Kohlberg Flashcards
What are the three levels of Morality?
• Pre-Conventional
• Conventional
• Post-Conventional
What are the six stages of moral development?
Stage 1: Obedience and Punishment
Stage 2: Self-interest
Stage 3: Interpersonal Accord and Conformity
Stage 4: Authority and Maintaining Social Order
Stage 5: Social Contract
Stage 6: Universal Ethical Principles
What stages come under the Pre-Conventional level?
Stage 1: Obedience and Punishment
Stage 2: Self-interest
They both judge what is right and wrong by the direct consequences that they may experience themselves (not social norms)
This is common reasoning amongst young children.
What stages come under the conventional level?
Stage 3: Interpersonal Accord and Conformity
Stage 4: Authority and Maintaining Social Order
Their morality is centred around what society regards as right (rarely questioning rules).
This is a common way of thinking during adolescence and adulthood.
What stages come under the Post-Conventional level?
Stage 5: Social Contract
Stage 6: Universal Ethical Principles
Not everyone reaches this level and at this level you have a more varied use of morals - looking at building the morals based on yourself rather than others.
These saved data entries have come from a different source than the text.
/-! ## Storage errors (chapter 18) -/

/-- The scrubber's read of a word (R500 to R503, R516, Table 18.1): one error is corrected and counted; more are counted, latched with their place,
cost the store what the table says and are reported by firmware once it runs. Word numbers follow the model's layout (log entry 41). -/
def Obligations.StorageErrors : Prop :=
  ∀ s : State, s.hub.live = true →
    (∀ store st w : Nat, store < 8 → w < storeWords store st →
      Yields (.scrubRead store st w 1) s (fun h0 t => t = { s with hub := h0.rcAdd (0x300 + 4 * store) 0 16 65535 1 }) ∧
      Yields (.scrubRead store st w 0) s (fun h0 t => t = { s with hub := h0 })) ∧
    (∀ w n : Nat, 2 ≤ n → w < 524288 → s.hub.fwRuns = false → SMap.get [] s.hub.er.store (w / 64) ≠ [] → s.hub.er.bad.contains (w / 64) = false →
      Yields (.scrubRead 1 0 w n) s fun h0 t =>
        t = { s with hub := { h0 with
          ecc := { s.hub.ecc with valid := true, store := 1, station := 0x7FF, word := w }, rc := (s.hub.rcAdd 0x304 0 0 65535 1).rc,
          er := { s.hub.er with bad := s.hub.er.bad ++ [w / 64] }, fwDue := s.hub.fwDue ++ [0x1801] } }) ∧
    (∀ w n : Nat, 2 ≤ n → w < 1048576 → s.hub.fwRuns = true → s.hub.ecc.firkinBad.contains w = false →
      Yields (.scrubRead 2 0 w n) s fun h0 t =>
        t = { s with hub := withAttn (({ h0 with
          ecc := { s.hub.ecc with valid := true, store := 2, station := 0x7FF, word := w, firkinBad := s.hub.ecc.firkinBad ++ [w] },
          rc := (s.hub.rcAdd 0x308 0 0 65535 1).rc, db := { s.hub.db with fwCode := 0x1802 },
          span := { s.hub.span with msg := 0x1802 } } : Hub).irqRaise 14) 8 }) ∧
    (∀ (w n k : Nat) (x : AttEntry), 2 ≤ n → w < 2097152 → s.hub.fwRuns = false → s.hub.cnt.att[w / 8]? = some (k, x) →
      Yields (.scrubRead 3 0 w n) s fun h0 t =>
        SMap.get {} t.hub.cnt.att k = { SMap.get {} s.hub.cnt.att k with bad := true } ∧ (∀ j : Nat, j ≠ k → SMap.get {} t.hub.cnt.att j = SMap.get {} s.hub.cnt.att j) ∧
        t = { s with hub := { h0 with
          ecc := { s.hub.ecc with valid := true, store := 3, station := 0x7FF, word := w }, rc := (s.hub.rcAdd 0x30C 0 0 65535 1).rc,
          cnt := { s.hub.cnt with att := t.hub.cnt.att }, fwDue := s.hub.fwDue ++ [0x1803] } }) ∧
    (∀ k n : Nat, 2 ≤ n → k < 64 → s.hub.fwRuns = false →
      Yields (.scrubRead 4 0 (128 + k) n) s fun h0 t =>
        onlyKeys k { s.hub.getKeys k with token := [] } s.hub t.hub ∧
        t = { s with hub := { h0 with
          ecc := { s.hub.ecc with valid := true, store := 4, station := 0x7FF, word := 128 + k }, rc := (s.hub.rcAdd 0x310 0 0 65535 1).rc,
          slc := { s.hub.slc with keys := t.hub.slc.keys }, fwDue := s.hub.fwDue ++ [0x1804] } }) ∧
    (∀ k n : Nat, 2 ≤ n → s.hub.fwRuns = false → 0 < k → k < 64 → s.hub.sliceExists k = true → (s.hub.getKeys k).rekey = false → (s.hub.getKeys k).owner = [] →
      Yields (.scrubRead 4 0 k n) s fun h0 t =>
        onlyKeys k { s.hub.getKeys k with
          rekey := true,
          cur := s.hub.deriveKeys k (s.hub.getKeys k).cur.gen ((List.range 32).map fun i => Config.drbg (s.hub.sec.drbg + i)) (s.hub.getKeys k).cur.epub
            (s.hub.getKeys k).cur.keyId,
          next := some (s.hub.deriveKeys k 0 ((List.range 32).map fun i => Config.drbg (s.hub.sec.drbg + 32 + i)) [] 0xFFFFFFFFFFFFFFFF) } s.hub t.hub ∧
        t = { s with hub := { h0 with
          ecc := { s.hub.ecc with valid := true, store := 4, station := 0x7FF, word := k }, rc := (s.hub.rcAdd 0x310 0 0 65535 1).rc,
          slc := { s.hub.slc with keys := t.hub.slc.keys }, sec := { s.hub.sec with drbg := s.hub.sec.drbg + 64 }, fwDue := s.hub.fwDue ++ [0x1804] } }) ∧
    (∀ (c n : Nat) (q : List Nat), 2 ≤ n → s.hub.fwRuns = false → s.hub.db.fifo = c :: q →
      Yields (.scrubRead 7 0 96 n) s fun h0 t =>
        t = { s with hub := { h0 with
          ecc := { s.hub.ecc with valid := true, store := 7, station := 0x7FF, word := 96 },
          rc := ((s.hub.rcAdd 0x31C 0 0 65535 1).rcAdd 0x214 0 16 65535 1).rc, db := { s.hub.db with fifo := q }, fwDue := s.hub.fwDue ++ [0x1807] } }) ∧
    (∀ k n : Nat, 2 ≤ n → k < 64 → s.hub.fwRuns = false →
      Yields (.scrubRead 4 0 (192 + k) n) s fun h0 t =>
        (∀ d o, t.hub.rwsGet d o =
          if (entryOffs k).contains o && (s.hub.rwsGet d o).st == .clean && (s.hub.rwsGet d o).shadow != (s.hub.rwsGet d o).active then
            { s.hub.rwsGet d o with st := .dirty } else s.hub.rwsGet d o) ∧
        t = { s with hub := { h0 with
          ecc := { s.hub.ecc with valid := true, store := 4, station := 0x7FF, word := 192 + k }, rc := (s.hub.rcAdd 0x310 0 0 65535 1).rc,
          rws := t.hub.rws, fwDue := s.hub.fwDue ++ [0x1804] } })

/-! ## Register accesses (chapter 00) -/

/-- A register access that the requesting role is not permitted to make (R18, R407) returns 0 on a read and is dropped on a write, a write of TRC_CTRL
or CE_CTL that would change the maker's bit included; its only effect is audit record 0x0802, and the master is told that it was refused. -/
def Obligations.RefusedAccess : Prop :=
  ∀ (s : State) (m : Master) (off : Nat) (l : Loc), s.hub.live = true → s.hub.reaches m = true → off % 4 = 0 →
    (locate off = some l → s.hub.mayRead m l.row.rd = false → inFirkin off = false → inWindow off = false →
      Yields (.loReadLatch m off 4) s fun h0 t =>
        t = { s with hub := { h0 with
          er := s.hub.er.audit { s.hub.auditBy m 0x0802 with status := stDenied, aux := 0, arg := off, words := [0] },
          resp := SMap.set {} s.hub.resp m.idx ⟨0, true⟩ } }) ∧
    ((inFirkin off = true ∧ s.hub.mayRead m .tun = false ∨ inWindow off = true ∧ s.hub.mayRead m .er = false) →
      Yields (.loReadLatch m off 4) s fun h0 t =>
        t = { s with hub := { h0 with
          er := s.hub.er.audit { s.hub.auditBy m 0x0802 with status := stDenied, aux := 0, arg := off, words := [0] },
          resp := SMap.set {} s.hub.resp m.idx ⟨0, true⟩ } }) ∧
    (∀ w : Nat, locate off = some l → w < 2 ^ 32 → l.writable = true → s.hub.mayWrite m l w = false →
      Yields (.registerWrite m off 4 w) s fun h0 t =>
        t = { s with hub := { h0 with
          er := s.hub.er.audit { s.hub.auditBy m 0x0802 with status := stDenied, aux := 1, arg := off, words := [w] },
          resp := SMap.set {} s.hub.resp m.idx ⟨0, true⟩ } }) ∧
    (∀ w : Nat, s.hub.role m ≠ 3 → (l.row.wr = .trcctl ∨ l.row.wr = .cectl) → bit w 30 ≠ bit (s.hub.shd l.reset l.base) 30 → s.hub.mayWrite m l w = false)

/-- A _LO/_HI pair (R13, R15): a read of _LO answers bits [31:0] and latches bits [63:32] for its master; a read of _HI answers the latch, whatever it
holds; a write of _LO goes to the master's staging register alone; a write of _HI writes the register with the staging register as bits [31:0], an RWS
pair in its shadow, an RW pair at once. After reset latches and staging registers hold 0. -/
def Obligations.PairRegisters : Prop :=
  (∀ m : Master, SMap.get 0 State.reset.hub.latch m.idx = 0 ∧ SMap.get 0 State.reset.hub.stageLo m.idx = 0) ∧
  ∀ (s : State) (m : Master) (off : Nat) (l : Loc), s.hub.live = true → s.hub.reaches m = true → off % 4 = 0 → locate off = some l → l.row.pair = true →
    s.hub.lostSlot l = false → inFirkin off = false → inWindow off = false → slotQuiet s.hub off →
    (l.hi = false → s.hub.mayRead m l.row.rd = true →
      Yields (.loReadLatch m off 4) s fun h0 t =>
        t = { s with hub := { h0 with
          latch := SMap.set 0 s.hub.latch m.idx (l.value s.hub m / 2 ^ 32), resp := SMap.set {} s.hub.resp m.idx ⟨l.value s.hub m % 2 ^ 32, false⟩ } }) ∧
    (l.hi = true → s.hub.mayRead m l.row.rd = true →
      Yields (.loReadLatch m off 4) s fun h0 t =>
        t = { s with hub := { h0 with resp := SMap.set {} s.hub.resp m.idx ⟨SMap.get 0 s.hub.latch m.idx % 2 ^ 32, false⟩ } }) ∧
    (∀ w : Nat, w < 2 ^ 32 → l.writable = true → s.hub.mayWrite m l w = true → l.hi = false →
      Yields (.registerWrite m off 4 w) s fun h0 t =>
        t = { s with hub := { h0 with
          stageLo := SMap.set 0 s.hub.stageLo m.idx w, er := if l.exempt w then s.hub.er else roleEr s.hub m off w, resp := answered s.hub m } }) ∧
    (∀ w : Nat, w < 2 ^ 32 → l.writable = true → s.hub.mayWrite m l w = true → l.hi = true →
      Yields (.registerWrite m off 4 w) s fun h0 t =>
        (l.row.kind = .rws →
          t.hub.rwsGet l.reset l.base = (s.hub.rwsGet l.reset l.base).write (l.clamp s.hub (w * 2 ^ 32 + SMap.get 0 s.hub.stageLo m.idx))) ∧
        (l.row.kind = .rw →
          t.hub.rwGet l.reset l.base (if l.row.own then m.idx else 0) = l.clamp s.hub (w * 2 ^ 32 + SMap.get 0 s.hub.stageLo m.idx)) ∧
        ∃ g : Hub, g = Hub.regWrite { h0 with er := if l.exempt w then s.hub.er else roleEr s.hub m off w } s.mem m l
            (w * 2 ^ 32 + SMap.get 0 s.hub.stageLo m.idx) ∧
          t = lands s { g with resp := SMap.set {} g.resp m.idx ⟨0, false⟩ })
What was Kohlberg’s research method?
Kohlberg’s research method was a longitudinal study (they followed the same group of boys from 10 years by presenting them with hypothetical moral dilemmas.
The aim was to show how, as young adolescents develop into a young manhood, they move through the distinct levels and stages of moral development proposed by Kohlberg’s theory of moral development.
What was a strength of Kohlberg’s research?
Kohlberg’s also studied moral development in other cultures using hypothetical moral dilemmas.
This gives it a cross cultural element which is really important.
What was Kohlberg’s sample?
• 75 American Boys aged 10-16 at the start of the study were followed at three year intervals through to the ages 22-28.
•Also studied boys from other cultures including GB, Canada, Taiwan, Mexico, Turkey.
This means that the study is more valid as it isn’t ethnocentric so looks about both individualist and collectivist cultures.